▶ _Exercise objective_
Please reproduce each line of the data below exactly as shown.

▶ _Recorded data_
theorem parts_execRenumberEnd {w : Part → Bool} {s0 s : State} (h : Fixes w s0 s) (hw : Covers [.aon, .force, .ver] w) : FixesOut w s0 (execRenumberEnd s) := by
  unfold execRenumberEnd
  try dsimp only
  repeat' (first | with_reducible assumption | with_reducible apply parts_endRenumber | with_reducible apply parts_next | exact parts_fault _ | ((with_reducible refine Covers.of hw ?_) <;> rfl) | with_reducible apply parts_ite | with_reducible apply parts_ite_snd | split | with_reducible apply parts_mk | ((with_reducible refine Or.inl (Covers.has hw _ ?_)) <;> rfl) | with_reducible exact Or.inr rfl | with_reducible exact Or.inr ⟨rfl, rfl⟩ | with_reducible exact Or.inr ⟨rfl, rfl, rfl⟩ | with_reducible exact Or.inr ⟨rfl, rfl, rfl, rfl⟩ | with_reducible exact Or.inr ⟨rfl, rfl, rfl, rfl, rfl⟩ | (intro _ _ _; dsimp only) | (intro _ _ _))

end Sys2Proof.Machine
end

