-- ==== Sys2Proof/Laws/PartsRings.lean ====
section
/-!
SUPPORT. Laws/PartsRings.lean: the operations of Machine/Rings.lean change only the parts of the state named (Laws/Parts.lean).
-/
-- One declaration at a time and no linter: the package is compiled as one text under a memory limit.
set_option linter.all false
set_option Elab.async false
namespace Sys2Proof.Machine

theorem parts_setRing {w : Part → Bool} {s0 s : State} {a1 a2} (h : Fixes w s0 s) (hw : Covers [.rings] w) : Fixes w s0 (setRing s a1 a2) := by
  unfold setRing
  try dsimp only
  repeat' (first | with_reducible assumption | ((with_reducible refine Covers.of hw ?_) <;> rfl) | with_reducible apply parts_ite | with_reducible apply parts_ite_snd | split | with_reducible apply parts_mk | ((with_reducible refine Or.inl (Covers.has hw _ ?_)) <;> rfl) | with_reducible exact Or.inr rfl | with_reducible exact Or.inr ⟨rfl, rfl⟩ | with_reducible exact Or.inr ⟨rfl, rfl, rfl⟩ | with_reducible exact Or.inr ⟨rfl, rfl, rfl, rfl⟩ | with_reducible exact Or.inr ⟨rfl, rfl, rfl, rfl, rfl⟩ | (intro _ _ _; dsimp only) | (intro _ _ _))

theorem parts_entryDone {w : Part → Bool} {s0 s : State} {a1 a2} (h : Fixes w s0 s) (hw : Covers [.force, .rings, .hostMem] w) : Fixes w s0 (entryDone s a1 a2) := by
  unfold entryDone
  try dsimp only
  repeat' (first | with_reducible assumption | with_reducible apply parts_bump | with_reducible apply parts_setRing | with_reducible apply parts_setN | with_reducible apply parts_hostWrite | ((with_reducible refine Covers.of hw ?_) <;> rfl) | with_reducible apply parts_ite | with_reducible apply parts_ite_snd | split | with_reducible apply parts_mk | ((with_reducible refine Or.inl (Covers.has hw _ ?_)) <;> rfl) | with_reducible exact Or.inr rfl | with_reducible exact Or.inr ⟨rfl, rfl⟩ | with_reducible exact Or.inr ⟨rfl, rfl, rfl⟩ | with_reducible exact Or.inr ⟨rfl, rfl, rfl, rfl⟩ | with_reducible exact Or.inr ⟨rfl, rfl, rfl, rfl, rfl⟩ | (intro _ _ _; dsimp only) | (intro _ _ _))

theorem parts_sendBurst {w : Part → Bool} {s0 s : State} (h : Fixes w s0 s) (hw : Covers [.rings, .msix] w) : Fixes w s0 (sendBurst s) := by
  unfold sendBurst
  try dsimp only
  repeat' (first | with_reducible assumption | with_reducible apply parts_sendMsix | with_reducible apply parts_setRing | with_reducible apply parts_foldl | with_reducible apply parts_foldl_fst | with_reducible apply parts_foldl_snd | ((with_reducible refine Covers.of hw ?_) <;> rfl) | with_reducible apply parts_ite | with_reducible apply parts_ite_snd | split | with_reducible apply parts_mk | ((with_reducible refine Or.inl (Covers.has hw _ ?_)) <;> rfl) | with_reducible exact Or.inr rfl | with_reducible exact Or.inr ⟨rfl, rfl⟩ | with_reducible exact Or.inr ⟨rfl, rfl, rfl⟩ | with_reducible exact Or.inr ⟨rfl, rfl, rfl, rfl⟩ | with_reducible exact Or.inr ⟨rfl, rfl, rfl, rfl, rfl⟩ | (intro _ _ _; dsimp only) | (intro _ _ _))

▶ _Written answer_
theorem parts_execRenumberEnd {w : Part → Bool} {s0 s : State} (h : Fixes w s0 s) (hw : Covers [.aon, .force, .ver] w) : FixesOut w s0 (execRenumberEnd s) := by
  unfold execRenumberEnd
  try dsimp only
  repeat' (first | with_reducible assumption | with_reducible apply parts_endRenumber | with_reducible apply parts_next | exact parts_fault _ | ((with_reducible refine Covers.of hw ?_) <;> rfl) | with_reducible apply parts_ite | with_reducible apply parts_ite_snd | split | with_reducible apply parts_mk | ((with_reducible refine Or.inl (Covers.has hw _ ?_)) <;> rfl) | with_reducible exact Or.inr rfl | with_reducible exact Or.inr ⟨rfl, rfl⟩ | with_reducible exact Or.inr ⟨rfl, rfl, rfl⟩ | with_reducible exact Or.inr ⟨rfl, rfl, rfl, rfl⟩ | with_reducible exact Or.inr ⟨rfl, rfl, rfl, rfl, rfl⟩ | (intro _ _ _; dsimp only) | (intro _ _ _))

end Sys2Proof.Machine
end

-- ==== Sys2Proof/Laws/PartsRings.lean ====
section
/-!
SUPPORT. Laws/PartsRings.lean: the operations of Machine/Rings.lean change only the parts of the state named (Laws/Parts.lean).
-/
-- One declaration at a time and no linter: the package is compiled as one text under a memory limit.
set_option linter.all false
set_option Elab.async false
namespace Sys2Proof.Machine

theorem parts_setRing {w : Part → Bool} {s0 s : State} {a1 a2} (h : Fixes w s0 s) (hw : Covers [.rings] w) : Fixes w s0 (setRing s a1 a2) := by
  unfold setRing
  try dsimp only
  repeat' (first | with_reducible assumption | ((with_reducible refine Covers.of hw ?_) <;> rfl) | with_reducible apply parts_ite | with_reducible apply parts_ite_snd | split | with_reducible apply parts_mk | ((with_reducible refine Or.inl (Covers.has hw _ ?_)) <;> rfl) | with_reducible exact Or.inr rfl | with_reducible exact Or.inr ⟨rfl, rfl⟩ | with_reducible exact Or.inr ⟨rfl, rfl, rfl⟩ | with_reducible exact Or.inr ⟨rfl, rfl, rfl, rfl⟩ | with_reducible exact Or.inr ⟨rfl, rfl, rfl, rfl, rfl⟩ | (intro _ _ _; dsimp only) | (intro _ _ _))

theorem parts_entryDone {w : Part → Bool} {s0 s : State} {a1 a2} (h : Fixes w s0 s) (hw : Covers [.force, .rings, .hostMem] w) : Fixes w s0 (entryDone s a1 a2) := by
  unfold entryDone
  try dsimp only
  repeat' (first | with_reducible assumption | with_reducible apply parts_bump | with_reducible apply parts_setRing | with_reducible apply parts_setN | with_reducible apply parts_hostWrite | ((with_reducible refine Covers.of hw ?_) <;> rfl) | with_reducible apply parts_ite | with_reducible apply parts_ite_snd | split | with_reducible apply parts_mk | ((with_reducible refine Or.inl (Covers.has hw _ ?_)) <;> rfl) | with_reducible exact Or.inr rfl | with_reducible exact Or.inr ⟨rfl, rfl⟩ | with_reducible exact Or.inr ⟨rfl, rfl, rfl⟩ | with_reducible exact Or.inr ⟨rfl, rfl, rfl, rfl⟩ | with_reducible exact Or.inr ⟨rfl, rfl, rfl, rfl, rfl⟩ | (intro _ _ _; dsimp only) | (intro _ _ _))

theorem parts_sendBurst {w : Part → Bool} {s0 s : State} (h : Fixes w s0 s) (hw : Covers [.rings, .msix] w) : Fixes w s0 (sendBurst s) := by
  unfold sendBurst
  try dsimp only
  repeat' (first | with_reducible assumption | with_reducible apply parts_sendMsix | with_reducible apply parts_setRing | with_reducible apply parts_foldl | with_reducible apply parts_foldl_fst | with_reducible apply parts_foldl_snd | ((with_reducible refine Covers.of hw ?_) <;> rfl) | with_reducible apply parts_ite | with_reducible apply parts_ite_snd | split | with_reducible apply parts_mk | ((with_reducible refine Or.inl (Covers.has hw _ ?_)) <;> rfl) | with_reducible exact Or.inr rfl | with_reducible exact Or.inr ⟨rfl, rfl⟩ | with_reducible exact Or.inr ⟨rfl, rfl, rfl⟩ | with_reducible exact Or.inr ⟨rfl, rfl, rfl, rfl⟩ | with_reducible exact Or.inr ⟨rfl, rfl, rfl, rfl, rfl⟩ | (intro _ _ _; dsimp only) | (intro _ _ _))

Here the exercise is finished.